If you don't mind sharing, are you using more math/trig type functions, or OHLC relationships or indicators?


----------



## rx2 (18 January 2012)

Gringotts Bank said:


> If you don't mind sharing, are you using more math/trig type functions, or OHLC relationships or indicators?




Its a short term mean reversion system. There is nothing fancy / complex to it; using basics such as mean / stddev / zscore etc.... and I also incorporate some basic volume analysis as well.


----------



## howardbandy (19 January 2012)

Hi Rx --

Using the 5 value average ---

Assume I am looking for the best length of a moving average.  When I test lengths from 1 to 100, 12 is best -- but that is a single point and it might be an isolated peak.  To find the best plateau, I average (using some weighting and averaging scheme) the 100 individual results in groups of 5 adjacent values.  1-5, 2-6, 3-7, ... 96-100.     
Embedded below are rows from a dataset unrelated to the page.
/-- A CROSS packet to an owner: OPID names the sending site and the crossing; in a JOIN transfer FMT names
bfloat16 and OPID the piece (log 32). -/
def sendCross (ch : Nat) (r : MapRec) (index opid fmt : Nat) (d : List Byte) : Prog Unit := .get fun s =>
  sendPacket { blankPacket with
    cls := 2
    typ := 0x1C
    dst := BitVec.ofNat 15 r.owner
    bid := BitVec.ofNat 16 (s.bidOf (s.chBind ch))
    fmt := BitVec.ofNat 4 fmt
    lu := ⟨r.lu % 4, Nat.mod_lt _ (by decide)⟩
    step := BitVec.ofNat 48 (s.binding (s.chBind ch)).step
    entry := BitVec.ofNat 16 r.entry
    index := BitVec.ofNat 32 index
    opid := BitVec.ofNat 16 opid
    payload := d }

/-- A decoded segment goes to its owner; the last of an entry is followed by the packet with LEN 0 (R291).
A packet sent counts as acknowledged: the fabric loses none (R248; log 33). -/
def giveSegment (ch num : Nat) (map : List MapRec) (seg : Nat) (d : List Byte) : Prog Unit := .get fun s =>
  match mapFind map seg, s.rxStream ch num with
  | some r, some st =>
    let join := s.chState ch == 8
    let id := crossId (s.rdF .FRY_CH_CFG Fld.FRY_CH_CFG_PSITE ch) num
    if join then
      (sendCross ch r (r.eseg + (seg - r.sseg)) (st.segs.count seg) 1 d).seq
        (modRx ch num fun r => { r with segs := r.segs ++ [seg] })
    else if st.segs.contains seg then .skip
    else
      let segs := st.segs ++ [seg]
      let e := (r.owner, r.lu, r.entry)
      let whole := (entrySegs map r).all segs.contains && !st.ents.contains e
      Prog.all [
        sendCross ch r (r.eseg + (seg - r.sseg)) id 0 d,
        modRx ch num fun x => { x with segs := segs, ents := if whole then x.ents ++ [e] else x.ents },
        Prog.when whole (sendCross ch r 0 id 0 [])]
  | none, some _ => Prog.all [setF .FRY_ERR Fld.FRY_ERR_FAULT, selfFailure 11,
      modRx ch num fun r => { r with segs := r.segs ++ [seg] }]
  | _, none => .skip

/-- Records that waited for a table that has come are decoded. -/
def wakeRecords (ch num : Nat) (map : List MapRec) (tid : Nat) (t : BitVec 1024) : Prog Unit := .get fun s =>
  match s.rxStream ch num with
  | none => .skip
  | some r =>
    Prog.each (r.waits.filter fun w => w.tid == tid) fun w =>
      match decodeBody tid (some t) w.body with
      | some d => (modRx ch num fun r => { r with waits := r.waits.filter fun x => x.seg != w.seg }).seq (giveSegment ch num map w.seg d)
      | none => .skip

/-- One record of a crossing stream (R288, R291); a body that its table does not decode waits like one without
a table (DEDUCED, log 34). A segment that the map does not cover is dropped whatever its body (R299). -/
def takeRecord (ch num : Nat) (map : List MapRec) (hd : Nat) (body : List Byte) : Prog Unit := .get fun s =>
  let seg := bits 31 0 hd
  let tid := bits 41 38 hd
  match s.rxStream ch num with
  | none => .skip
  | some r =>
    if seg = 0xFFFFFFFF then
      let t := BitVec.ofNat 1024 (leNat body)
      (modRx ch num fun r => { r with tables := (tid, t) :: r.tables.filter fun e => e.1 != tid }).seq (wakeRecords ch num map tid t)
    else if (mapFind map seg).isNone then giveSegment ch num map seg body
    else if hd.testBit 42 then
      (modRx ch num fun r => { r with waits := r.waits.filter fun x => x.seg != seg }).seq (giveSegment ch num map seg body)
    else match decodeBody tid ((r.tables.find? fun e => e.1 == tid).map (·.2)) body with
      | some d => giveSegment ch num map seg d
      | none => modRx ch num fun r => { r with waits := r.waits ++ [⟨seg, tid, body, false⟩] }

/-- The records that the bytes in hand hold, in order. -/
def takeRecords (ch num : Nat) (map : List MapRec) : Nat → Prog Unit
  | 0 => .skip
  | fuel + 1 => .get fun s =>
    match s.rxStream ch num with
    | none => .skip
    | some r =>
      let hd := leNat (r.buf.take 8)
      let n := 8 + 64 * bits 37 32 hd
      if r.buf.length < 8 || r.buf.length < n then .skip
      else Prog.all [
        modRx ch num fun r => { r with buf := r.buf.drop n },
        takeRecord ch num map hd ((r.buf.drop 8).take (n - 8)), takeRecords ch num map fuel]

/-- Whether every group of a stream has come and been taken. -/
def RxStream.whole (r : RxStream) : Bool :=
  match r.last with
  | some g => decide (g < r.cum) && r.buf.isEmpty
  | none => false

/-- A stream has been received: it is acknowledged COMPLETE and not received again (R287, R291). -/
def closeStream (ch num : Nat) : Prog Unit := .get fun s =>
  match s.rxStream ch num with
  | none => .skip
  | some r => (modCh ch fun k => { k with rx := k.rx.filter fun x => x.num != num, used := k.used ++ [num] }).seq
      (sendAck ch num r.cum true false)

/-- The counters of a binding shown (R324). -/
def showCounters (b : Nat) : Prog Unit := .get fun s => Prog.all [
  wr .BND_STEP (BitVec.ofNat 64 (s.binding b).step) b, wr .BND_COMMIT (BitVec.ofNat 64 (s.binding b).commit) b,
  wr .BND_CROSS (BitVec.ofNat 64 (s.binding b).cross) b]

/-- One entry of a joiner initialised by firmware: masters from the mooring, moments +0, the working copy and
its digests from the masters, no history (R297). -/
def joinEntry (u i step : Nat) : LuProg Unit := .get fun s =>
  (readEntry u i).bindE fun x =>
  if !x.outer then .ret (.ok ()) else
  let base := x.slot (vptr s u)
  let g := 4096 * x.group
  (Prog.mapE (List.range ((x.cnt + g - 1) / g)) fun q =>
    let lo := g * q
    let n := min x.cnt (g * (q + 1)) - lo
    (luElems u (x.half (mptr s u)) 2 lo n false).bindE fun l =>
    let w := l.map (· * 2 ^ 16)
    (luPut u (base + x.map.master) 4 lo w).bindE fun _ =>
    (luPut u (base + x.map.m1) 4 lo (w.map fun _ => 0)).bindE fun _ =>
    (if x.opt = 0 then Prog.ret (.ok ()) else luPut u (base + x.map.m2) 4 lo (w.map fun _ => 0)).bindE fun _ =>
    emitCopy u x base lo w).bindE fun _ =>
  luWrite u base (leBytes 64 (headerWord 0 0 step 0 false false)) fun _ => noElement
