/-- Publication of the round's ready blocks at a strobe (R171). -/
def publishRoots (u : Nat) : Prog Unit := .get fun s =>
  match (s.solver u).round with
  | none => .skip
  | some r =>
    let ids := publishable r
    Prog.all [
      Prog.each ids fun i => (suEntryMod u i fun x =>
          putBits 719 656 (putBits 655 624 (putBits 565 564 x (2 + (1 - RootEntry.inforce x))) 0)
            (Tab.at SuBlock.init r.blocks i).fprint.toNat).seq
        (modRound u fun r =>
          let b := Tab.at SuBlock.init r.blocks i
          { r with blocks := Tab.upd SuBlock.init r.blocks i { b with ready := false, pub := true } }),
      (readTable u).bind fun e =>
        match e with
        | .error f => suReport u f
        | .ok tab =>
          let precs := (ids.map fun i => RootEntry.prec (tab.getD i 0)).eraseDups
          Prog.each precs fun p => suDo (publishRecord u p) (suReport u)]

/-! ### Least squares (R175 to R181) -/

/-- The status record changed (R181). -/
def statMod (u a : Nat) (f : Nat → Nat) : Prog (Except Flt Unit) :=
  (suGet u a 64).bindE fun x => suPut u a (leBytes 64 (f x))

/-- A job ends: the end code is written and the event raised (R181, R182). The cycles used are a free
value. -/
def jobEnd (u : Nat) (stat code : Nat) : Prog Unit :=
  freeVal.bind fun cyc =>
  Prog.all [suDo (statMod u stat fun x => putBits 303 272 (putBits 67 64 x code) cyc.toNat) (suReport u),
    modSu u fun k => { k with job := none }, wrF .SLV_STATUS Fld.SLV_STATUS_JOB 0 u,
    suEvent u Fld.SLV_EVT_JOBDONE, suFree u]

/-- A job ends with a result that the next turnaround publishes (R181). -/
def jobEndPublish (u stat code : Nat) (rho : BitVec 64) : Prog Unit :=
  (modSu u fun k => { k with publish := k.publish ++ [⟨stat, rho⟩] }).seq (jobEnd u stat code)

/-- A job as it is taken. -/
def Job.start (a : Nat) (d : JobDesc) : Job :=
  { addr := a, desc := BitVec.ofNat 1024 d, k := 0, g0 := 0, rho := 0, ready := false,
    phase := if JobDesc.kind d = 1 then .load else .setup, warm := false, fixed := none }

/-- A descriptor is taken from the queue, and its job begins (R161, R182). -/
def jobTake (u size head a : Nat) (d : JobDesc) : Prog Unit := Prog.all [
  wrF .SLV_JQ_HEAD Fld.SLV_JQ_HEAD_HEAD ((head + 1) % size) u,
  wrF .SLV_CURJOB Fld.SLV_CURJOB_ADDR a u,
  modSu u fun k => { k with job := some (Job.start a d) },
  setF .SLV_STATUS Fld.SLV_STATUS_JOB u, suFree u]

/-- The next descriptor of the queue, its address and its place in the ring; none where none is posted. -/
def State.jobNext (s : State) (u : Nat) : Option (Nat × Nat × Nat) :=
  let size := s.rdF .SLV_JQ_CTRL Fld.SLV_JQ_CTRL_SIZE u
  let head := s.rdF .SLV_JQ_HEAD Fld.SLV_JQ_HEAD_HEAD u
  if size = 0 || head = s.rdF .SLV_JQ_TAIL Fld.SLV_JQ_TAIL_TAIL u then none
  else some (size, head, (s.rd .SLV_JQ_BASE u).toNat + 128 * head)

/-- An illegal job ends at once (R177). -/
def jobIllegal (u stat : Nat) : Prog Unit := (setF .SLV_ERR Fld.SLV_ERR_ILLEGAL u).seq (jobEnd u stat 0xA)

/-- A change to the job in progress. -/
def modJob (u : Nat) (f : Job → Job) : Prog Unit := modSu u fun k => { k with job := k.job.map f }

/-- The matrix of a structure. -/
def readCsr (u : Nat) (t : Struct) : Prog (Except Flt Csr) :=
  (suList u t.rowptr 8 (t.m + 1)).bindE fun rows =>
  (suList u t.colidx 4 t.nnz).bindE fun cols =>
  (suList u t.values 8 t.nnz).bindE fun vals => .ret (.ok ⟨rows, cols, words64 vals⟩)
Two examples of weighting and averaging schemes:
1.  Equally weight each result, then divide by the number of results -- simple arithmetic average.
2.  Weight the center more heavily.  Perhaps 1,2,3,2,1.  Multiple each result by the weight and divide by the sum of the weights.

Thanks,
Howard


----------



## howardbandy (19 January 2012)

Hi Rx --

When evaluating out-of-sample results from walk forward runs --

If the OOS results appear to be satisfactory -- smooth growth with low drawdown -- even though they are only a fraction as profitable as the in-sample results, proceed to the analysis phase to see whether the profit potential and drawdown risk fit your personal risk tolerance and your business plan.  If they do, do not worry about the low ratio between OOS and IS results.

No matter how good your system is, you will be resynchronizing the model to the data periodically throughout the life of the system.  You get an idea of the OOS performance relative to the IS performance by evaluating the walk forward results.  Some will have a high ratio, some low.  A low ratio may be the result of fewer trading opportunities in that particular OOS period, or a shift in the data moving the sweet spot away from the logic coded in your model.  You have no way of knowing what the characteristics of the future data series will be.  The best you can hope for is a high degree of confidence.  You get confidence by practicing.  Every walk forward step is a practice step.

Thanks,
Howard


----------